# Trustone: Black with Gold Matrix



## Aerotech (May 26, 2011)

So i finally made a trustone pen but i did not apply a finish to the pen at all.  I am under the impression that with trustone it only needs to be polished like acrylics and such.  Anyway, the first thing some one of my friends pointed out is that its not as shiny as my CA pens or the Acrylic.  I'm Ok with that but then a closer look revealed tiny little itty bitty pin holes.

So my question.  Will the gold matrix in the trustone tarnish without being protected?  Would you recommend a CA finish over trustone blanks. and lastly, is this normal or did I do something wrong?

Thanks to all for any advice.


----------



## IPD_Mr (May 26, 2011)

I buff mine with white diamond and finish up with Ren wax.  Shines up fine for me.  Now you will no get the depth of a shine line CA because the product is under a clear coat giving it a depth.  Also the blanks have never tarnished for me.


----------



## Texatdurango (May 26, 2011)

Based on my own experiences the gold veining in the pens does not tarnish since it's not metal.  I have been turning truestone pens for four years now and still have a couple I made back in late 2007 and they shine just like the day they were made.

I think putting a ca finish over truestone would be the worst thing you could do!  If you are having pits (itty bitty pin holes) then you are turning the pens with the wrong tool which is causing the material to "break out and chip away" rather than turning them off in smooth ribbons.

Truestone will polish up just as shiny as any acrylic blank without the itty bitty pin holes. 

All I have ever done is to turn them to shape, sand up to either 600 or 800 grit then take them to the buffer and buff which produces a brilliant shine.... and that's it!

When I am at a show I have a can of Rennasance wax and will apply a bit to a rag and "dust off" all the pens regardless of the finish.

So, my advice would be to have a look at the cutting tools you are using and how you turn the blank as I think that is where your problem is.

A nice tool to have a look at is one of the "indexable" carbide tipped tools readily found on the site or you can make your own.  This is the tool I use from start to finish when turning truestone.


----------



## Ruby pen turning (May 26, 2011)

I have turned several of them the exact way I do my acrylic pens in both turning and sanding and polishing.

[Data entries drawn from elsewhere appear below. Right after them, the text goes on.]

/-- Settles O20: a bit's place in its byte does not depend on the unit's width (`unitBit_unitAt`), and source, committed
sink and host all read units made of the same bytes. -/
theorem unitsAreBigEndianBytes : Obligations.UnitsAreBigEndianBytes := by
  intro s
  refine ⟨streamBit_byte, fun k hk => ?_, fun u => hostReadUnit_uncommitted⟩
  have hunit : k / s.params.unit.bits < s.e.wUnit := (Nat.div_lt_iff_lt_mul s.params.unit.bits_pos).2 hk
  exact ⟨sinkBit_committed hunit, _, hostReadUnit_committed hunit, unitBit_hostRead hunit⟩

section HostEvents
variable {s : State} {rest : List Request} {addr : Nat} {bytes : List Byte}

/-- An event that needs no instruction settles the whole step. -/
theorem step_of_settled {r : Request} {o : Result} (h : s.input = r :: rest)
    (hf : fetch r { s with input := rest } = .settled o) : step s = o := by
  rw [step_cons h, hf]

/-- The phases of a session that still reads its source (45_framing.md R232). -/
theorem phaseD_live_iff (ph : PhaseD) :
    ph.live = true ↔ ph = .ready ∨ ph = .afterFirst ∨ ph = .streaming := by
  cases ph <;> simp [PhaseD.live]

theorem hostWriteForbidden_iff :
    hostWriteForbidden addr bytes s = true ↔
      (s.d.phase = .ready ∨ s.d.phase = .afterFirst ∨ s.d.phase = .streaming) ∧ s.d.fault = .none ∧
        bytes ≠ [] ∧ addr < s.d.srcLenUnits * s.params.unit.bytes := by
  simp only [hostWriteForbidden, Bool.and_eq_true, decide_eq_true_eq, phaseD_live_iff, and_assoc]

theorem hostWrite_forbidden (h : hostWriteForbidden addr bytes s = true) :
    hostWrite addr bytes s = .refused .sourceChangedInSession := by
  rw [hostWrite, if_pos h]

theorem hostWrite_allowed (h : ¬ hostWriteForbidden addr bytes s = true) :
    hostWrite addr bytes s = .next { s with d := { s.d with smD := s.d.smD.writeBytes addr bytes } } := by
  rw [hostWrite, if_neg h]

end HostEvents

/-- Settles O8: each of these events is settled without an instruction, and what a host's write leaves at every address
is `Memory.read_writeBytes`. -/
theorem hostEventsAct : Obligations.HostEventsAct := by
  intro s rest
  refine ⟨step_idle, fun hin => step_of_settled hin rfl, fun addr bytes hin => ?_⟩
  have hstep : step s = hostWrite addr bytes { s with input := rest } := step_of_settled hin rfl
  have hforbidden := hostWriteForbidden_iff (s := { s with input := rest }) (addr := addr) (bytes := bytes)
  split
  · next hlive => rw [hstep, hostWrite_forbidden (hforbidden.2 hlive)]
  · next hfree =>
    exact ⟨s.d.smD.writeBytes addr bytes, by rw [hstep, hostWrite_allowed (mt hforbidden.1 hfree)],
      Memory.wf_writeBytes _ _ _, fun a => Memory.read_writeBytes _ a _ _⟩

end Machine
end Sys2Proof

I dont know about your pin holes, but I have not been able to get them to shine as much as acrylic. It is more of a subdued shine. It still looks very nice but not a glass shiny finish.


----------



## IPD_Mr (May 26, 2011)

Texatdurango said:


> When I am at a show I have a can of Rennasance wax and will apply a bit to a rag and "dust off" all the pens regardless of the finish.


 
Hey George what is that Rennasance wax?

I have been using Renaissance wax.  Is what you have any cheaper?  :biggrin:

Wow I feel like Cav now.


----------



## NewLondon88 (May 26, 2011)

I've never seen pin holes in TruStone, but I suppose it could happen.
(but i really doubt it)  I wonder if it is really tool chatter or chip-out?
TruStone should polish up to a high gloss just like any other acrylic, 
no CA needed.


----------



## OKLAHOMAN (May 26, 2011)

IPD_Mr said:


> Texatdurango said:
> 
> 
> > When I am at a show I have a can of Rennasance wax and will apply a bit to a rag and "dust off" all the pens regardless of the finish.
> ...


 
Crap now we have to put up with another spelling and English Gestapo.


----------



## nativewooder (May 26, 2011)

I hate to say it, but I'm one of those English grammar and spelling Gestapo nuts too.  But it's eezeeer fer me not to say nothing bout bein ignernt cause I cudent make a square corner or tune up a real car if my life depended onit!


----------



## WHSKYrvr1 (May 26, 2011)

Why are you guys makin fun of the way I talk and write...... Spoken with a southern dawl.

Doug


----------



## SteveG (May 26, 2011)

I had a similar problem with one tru-stone blank. It also was the black/matrix. The tiny pits actually got more numerous over time in the finished pen. I have done a number of other pens in this same color without this problem. I figured it was a defective blank. I was able to fix it by doing my standard CA/BLO finish.  Had the pen for a while after the "fix"; pitting did not reoccur.


----------



## turbowagon (May 26, 2011)

I also got "pits" in a black/gold trustone blank.  I assumed they were tooling marks.  This particular color is harder than a lot of the other trustone blanks.


----------



## wolftat (May 26, 2011)

One of the things I really like about the black with the gold matrix is that if you buff it enough you can get the gold to sit a bit higher than the black and I have found some of my customers really like that.


----------



## PenMan1 (May 26, 2011)

turbowagon said:


> I also got "pits" in a black/gold trustone blank. I assumed they were tooling marks. This particular color is harder than a lot of the other trustone blanks.


 
The odds are that the pits are tool marks. One thing that I have noticed since the Tru-Stone factory explosion, much more care must now be taken when drilling.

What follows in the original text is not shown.